Hayat neydi? Ölüm ile yaşam arasındaki o ince çizgiden ibaret değil miydi? Ruhum, sıkışıp kaldığı arafa esirdi. Bedenim ise özgür olmayı bırakalı çok olmuştu.
Yıllardır gördüğüm rüyaların esiriydim ben. Karanlıktan kaçıp sığındığım ışığa esirdim, geceyi delen bir çift ateş rengine sahip gözlere esirdim.
Esaretim belliydi ancak bedeli de muammaydı. Herkesin, her şeyi bildiği bu dünyada esaretimin sebebini bilememek on sekiz yaşında olan bedenime ağır geliyordu.
Ay çoktan tahtını Güneş' e bırakmıştı. Gökyüzüne asılı olan bulutların arkasına gizlenmiş ve yavaş yavaş ademoğluna göz kırparken başımda kol gezen ağrı gözlerimi açmama mani oluyordu.
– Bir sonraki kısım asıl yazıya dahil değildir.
/-- idxJudge75 keeps a sound state and the queue. -/
theorem State.idxJudge75_keeps {pq : List Instr} {s : State} {n : Nat} {x : EdgeUpd} {sync : Bool} (hs : s.Keeps pq) :
    State.Keeps pq (State.idxJudge75 s n x sync) := by
  unfold State.idxJudge75
  extract_lets a m chk __src
  refine State.Keeps.ite ?_ ?_
  · split
    · exact (State.idxVerdict_keeps hs)
    · exact (State.setTr_keeps hs)
  · exact (State.idxVerdict_keeps hs)

/-- idxRecognise keeps a sound state and the queue. -/
theorem State.idxRecognise_keeps {pq : List Instr} {s : State} {n : Nat} {x : EdgeUpd} (hs : s.Keeps pq) :
    State.Keeps pq (State.idxRecognise s n x) := by
  unfold State.idxRecognise
  extract_lets t p nn stepped
  split
  · exact hs
  · extract_lets cs got recog j t1 s1 s2
    have h_s1 : State.Keeps pq s1 := (State.setTr_keeps hs)
    clear_value s1
    have h_s2 : State.Keeps pq s2 := (State.setSt_keeps (State.log_keeps (State.setTr_keeps h_s1)))
    clear_value s2
    refine State.Keeps.ite ?_ ?_
    · exact (State.setTr_keeps hs)
    · refine State.Keeps.ite ?_ ?_
      · exact (State.setTr_keeps hs)
      · refine State.Keeps.ite ?_ ?_
        · exact (State.faultRows_keeps (State.onLaw_keeps (State.idxLaw_keeps h_s2)))
        · exact h_s1

/-- limpMark keeps a sound state and the queue. -/
theorem State.limpMark_keeps {pq : List Instr} {s : State} {n : Nat} {j : Nat} {mk : Nat} (hs : s.Keeps pq) :
    State.Keeps pq (State.limpMark s n j mk) := by
  unfold State.limpMark
  extract_lets __src s1 __src_1
  have h_s1 : State.Keeps pq s1 := (State.setTr_keeps hs)
  clear_value s1
  refine State.Keeps.ite ?_ ?_
  · exact (State.setTr_keeps h_s1)
  · exact (State.trkIdxError_keeps h_s1)

/-- limpBack keeps a sound state and the queue. -/
theorem State.limpBack_keeps {pq : List Instr} {s : State} {n : Nat} {x : EdgeUpd} (hs : s.Keeps pq) :
    State.Keeps pq (State.limpBack s n x) := by
  unfold State.limpBack
  extract_lets j __src
  exact (State.atAngle_keeps (State.setTr_keeps hs))

/-- limpIndex keeps a sound state and the queue. -/
theorem State.limpIndex_keeps {pq : List Instr} {s : State} {n : Nat} {x : EdgeUpd} (hs : s.Keeps pq) :
    State.Keeps pq (State.limpIndex s n x) := by
  unfold State.limpIndex
  extract_lets __src s0 t j judge t1 s1 s2 s3
  have h_s0 : State.Keeps pq s0 := by
    refine State.Keeps.ite ?_ ?_
    · exact (State.trkIdxError_keeps (State.setTr_keeps hs))
    · exact hs
  clear_value s0
  have h_s1 : State.Keeps pq s1 := (State.setTr_keeps h_s0)
  clear_value s1
  have h_s2 : State.Keeps pq s2 := by
    refine State.Keeps.ite ?_ ?_
    · exact (State.trkIdxError_keeps h_s1)
    · exact h_s1
  clear_value s2
  have h_s3 : State.Keeps pq s3 := by
    unfold s3
    clear_value judge
    split
    · exact (State.limpMark_keeps h_s2)
    · exact h_s2
  clear_value s3
  refine State.Keeps.ite ?_ ?_
  · exact (State.limpBack_keeps h_s0)
  · split
    · extract_lets s4 __src_1
      have h_s4 : State.Keeps pq s4 := (State.idxLaw_keeps h_s3)
      clear_value s4
      refine State.Keeps.ite ?_ ?_
      · exact (State.onLaw_keeps (State.setTr_keeps h_s4))
      · exact h_s4
    · refine State.Keeps.ite ?_ ?_
      · exact h_s3
      · exact (State.atAngle_keeps h_s3)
Görmüş olduğum kabuslar, bugün de beni terk etmemişti. Ne zaman kurtulacağım ise belli değildi. Uzandığım yerden dikleştirdim, kırk sekiz kiloda olan bedenimi. Zaman kavramının bir önemi yoktu belki de ancak sürekli yapıldığı için artık bir alışkanlık haline gelmiş olan eylemimi tekrar gerçekleştirdim.
Telefonumu yatağımın hemen yanındaki komodinin üzerinden alıp saate baktım. Saat henüz sabahın altısıydı. Yorgun bedenimi, zor da olsa ayağa kaldırdım ve odadan çıkmak için harekete geçtim.
Hafta sonunun da vermiş olduğu bir rahatlık vardı üzerimde ancak yarın hissettiğim bu rahatlığın biteceğini bilmek, moralimi sıfıra indirgiyordu.
Çıplak ayaklarımın değdiği soğuk parke zemin, tenimi ilk başlarda ürpertse de, bir süre sonra soğuğa alışan bedenim tepkisini yitirmişti. Bu dünyada başına gelen her şeye alışan insan, hissettiği soğuğun varlığına mı alışamayacaktı?
Alışırdı elbet. Hatta ona alışması, çekmiş olduğu acılara alışmasından daha kolaydı.
Ancak ben, her gece görmüş olduğum o rüyalara alışmak istemiyordum. Rüyalarıma hakim olan o ateş rengine sahip olan gözlere alışmak istemiyordum, rüyalarımın sonunu süsleyen ölümlere alışmak istemiyordum.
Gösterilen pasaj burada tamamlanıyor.